▸ EXERCISE DESCRIPTION
When a line of the records below contains the string "lean", copy that whole line.

▸ DATASET CONTENT
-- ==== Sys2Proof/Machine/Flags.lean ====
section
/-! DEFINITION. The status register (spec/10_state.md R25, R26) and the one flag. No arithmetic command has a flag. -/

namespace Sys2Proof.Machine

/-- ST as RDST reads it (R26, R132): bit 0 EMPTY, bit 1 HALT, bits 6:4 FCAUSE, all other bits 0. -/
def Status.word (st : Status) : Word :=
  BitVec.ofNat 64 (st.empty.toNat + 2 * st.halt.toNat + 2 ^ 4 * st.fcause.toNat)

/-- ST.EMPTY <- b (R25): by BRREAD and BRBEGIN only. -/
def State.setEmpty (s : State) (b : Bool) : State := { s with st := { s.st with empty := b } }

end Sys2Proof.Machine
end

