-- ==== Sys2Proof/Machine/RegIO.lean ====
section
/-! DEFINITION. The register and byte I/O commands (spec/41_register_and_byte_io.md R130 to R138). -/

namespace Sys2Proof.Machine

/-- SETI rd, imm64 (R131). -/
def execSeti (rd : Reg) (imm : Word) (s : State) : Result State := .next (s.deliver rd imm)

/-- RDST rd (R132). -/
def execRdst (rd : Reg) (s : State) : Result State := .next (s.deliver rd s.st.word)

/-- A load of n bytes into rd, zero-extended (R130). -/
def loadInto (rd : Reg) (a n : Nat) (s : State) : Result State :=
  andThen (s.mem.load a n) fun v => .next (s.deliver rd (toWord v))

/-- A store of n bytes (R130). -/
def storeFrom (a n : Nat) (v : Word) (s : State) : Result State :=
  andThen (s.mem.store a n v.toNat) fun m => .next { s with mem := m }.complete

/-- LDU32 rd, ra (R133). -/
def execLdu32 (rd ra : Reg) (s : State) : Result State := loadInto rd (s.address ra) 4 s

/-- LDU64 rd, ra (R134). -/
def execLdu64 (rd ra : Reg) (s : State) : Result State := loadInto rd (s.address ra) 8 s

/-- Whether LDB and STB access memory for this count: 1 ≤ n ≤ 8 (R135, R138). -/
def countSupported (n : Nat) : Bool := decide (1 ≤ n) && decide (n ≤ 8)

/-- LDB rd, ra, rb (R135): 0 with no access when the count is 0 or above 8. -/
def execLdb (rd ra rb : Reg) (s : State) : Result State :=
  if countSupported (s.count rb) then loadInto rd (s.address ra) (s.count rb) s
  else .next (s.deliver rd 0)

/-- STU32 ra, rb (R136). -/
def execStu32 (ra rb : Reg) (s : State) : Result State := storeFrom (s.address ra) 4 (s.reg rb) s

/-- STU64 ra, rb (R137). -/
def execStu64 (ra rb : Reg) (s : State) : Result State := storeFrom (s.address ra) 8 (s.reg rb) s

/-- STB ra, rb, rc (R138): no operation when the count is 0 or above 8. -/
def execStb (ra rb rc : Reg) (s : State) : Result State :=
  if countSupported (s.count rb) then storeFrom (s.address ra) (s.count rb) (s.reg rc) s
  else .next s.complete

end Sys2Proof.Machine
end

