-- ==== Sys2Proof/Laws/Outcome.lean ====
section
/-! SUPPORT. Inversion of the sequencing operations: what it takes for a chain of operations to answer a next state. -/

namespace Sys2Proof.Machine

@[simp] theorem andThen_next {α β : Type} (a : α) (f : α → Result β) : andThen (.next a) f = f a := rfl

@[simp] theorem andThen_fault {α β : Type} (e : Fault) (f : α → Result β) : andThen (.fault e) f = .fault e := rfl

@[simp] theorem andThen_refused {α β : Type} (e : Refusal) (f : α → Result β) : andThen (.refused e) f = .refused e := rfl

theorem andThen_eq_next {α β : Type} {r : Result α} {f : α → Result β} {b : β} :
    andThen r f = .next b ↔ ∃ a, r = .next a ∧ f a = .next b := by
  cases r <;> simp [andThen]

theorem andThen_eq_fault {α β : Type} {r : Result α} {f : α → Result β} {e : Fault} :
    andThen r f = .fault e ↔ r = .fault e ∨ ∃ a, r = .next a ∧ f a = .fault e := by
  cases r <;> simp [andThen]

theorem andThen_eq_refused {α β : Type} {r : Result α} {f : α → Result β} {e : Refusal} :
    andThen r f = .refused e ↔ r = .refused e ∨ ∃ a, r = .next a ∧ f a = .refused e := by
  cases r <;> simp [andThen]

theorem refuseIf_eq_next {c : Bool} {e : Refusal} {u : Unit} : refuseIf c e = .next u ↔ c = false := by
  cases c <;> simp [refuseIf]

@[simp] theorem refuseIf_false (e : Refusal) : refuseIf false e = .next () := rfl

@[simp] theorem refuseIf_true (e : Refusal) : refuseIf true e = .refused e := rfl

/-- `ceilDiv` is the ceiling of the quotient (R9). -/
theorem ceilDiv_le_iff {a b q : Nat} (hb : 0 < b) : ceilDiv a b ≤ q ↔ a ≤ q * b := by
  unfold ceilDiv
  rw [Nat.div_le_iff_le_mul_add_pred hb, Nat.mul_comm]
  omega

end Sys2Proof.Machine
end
==
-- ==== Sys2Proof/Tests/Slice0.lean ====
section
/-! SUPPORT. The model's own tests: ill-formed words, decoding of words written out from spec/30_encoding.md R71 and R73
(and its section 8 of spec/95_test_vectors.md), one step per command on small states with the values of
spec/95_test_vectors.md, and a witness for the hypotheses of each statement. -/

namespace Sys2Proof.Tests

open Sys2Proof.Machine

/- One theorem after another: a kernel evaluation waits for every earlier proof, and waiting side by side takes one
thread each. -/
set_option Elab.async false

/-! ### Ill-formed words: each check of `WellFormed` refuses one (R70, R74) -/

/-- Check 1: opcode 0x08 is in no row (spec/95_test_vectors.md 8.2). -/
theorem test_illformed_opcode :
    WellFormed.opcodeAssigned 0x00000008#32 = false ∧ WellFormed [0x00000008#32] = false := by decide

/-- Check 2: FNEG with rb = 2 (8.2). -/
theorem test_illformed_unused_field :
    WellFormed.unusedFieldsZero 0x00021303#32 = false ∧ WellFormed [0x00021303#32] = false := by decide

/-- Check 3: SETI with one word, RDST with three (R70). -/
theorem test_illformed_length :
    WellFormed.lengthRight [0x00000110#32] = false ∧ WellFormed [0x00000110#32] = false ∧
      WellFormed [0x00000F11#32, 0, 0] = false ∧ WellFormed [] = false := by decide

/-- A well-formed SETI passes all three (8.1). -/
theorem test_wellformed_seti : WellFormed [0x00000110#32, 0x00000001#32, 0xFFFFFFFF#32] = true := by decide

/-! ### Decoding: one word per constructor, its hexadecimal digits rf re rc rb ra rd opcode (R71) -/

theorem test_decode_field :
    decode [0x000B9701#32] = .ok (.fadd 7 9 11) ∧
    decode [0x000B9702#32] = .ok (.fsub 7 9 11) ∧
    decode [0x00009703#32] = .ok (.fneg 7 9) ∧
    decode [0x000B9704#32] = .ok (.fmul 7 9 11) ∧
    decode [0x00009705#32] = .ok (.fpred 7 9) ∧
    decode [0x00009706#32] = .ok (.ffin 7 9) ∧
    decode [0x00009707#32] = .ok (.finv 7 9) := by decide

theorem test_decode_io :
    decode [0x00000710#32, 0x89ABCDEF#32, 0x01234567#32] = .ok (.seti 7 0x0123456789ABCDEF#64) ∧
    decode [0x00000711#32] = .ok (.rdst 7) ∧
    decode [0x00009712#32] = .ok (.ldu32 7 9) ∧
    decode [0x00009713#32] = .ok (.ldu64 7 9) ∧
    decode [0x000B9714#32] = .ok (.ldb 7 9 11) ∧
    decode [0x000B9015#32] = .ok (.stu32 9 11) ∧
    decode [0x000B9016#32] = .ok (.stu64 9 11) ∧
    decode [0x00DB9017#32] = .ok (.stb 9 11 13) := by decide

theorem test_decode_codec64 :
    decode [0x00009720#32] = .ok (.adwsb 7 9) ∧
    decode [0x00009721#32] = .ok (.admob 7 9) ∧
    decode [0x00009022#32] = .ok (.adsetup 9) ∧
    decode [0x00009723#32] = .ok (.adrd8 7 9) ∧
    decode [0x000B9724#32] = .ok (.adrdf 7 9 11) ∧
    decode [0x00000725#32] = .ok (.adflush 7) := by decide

▸ YOUR RESPONSE
-- ==== Sys2Proof/Machine/Flags.lean ====
-- ==== Sys2Proof/Machine/RegIO.lean ====
-- ==== Sys2Proof/Laws/Outcome.lean ====
-- ==== Sys2Proof/Tests/Slice0.lean ====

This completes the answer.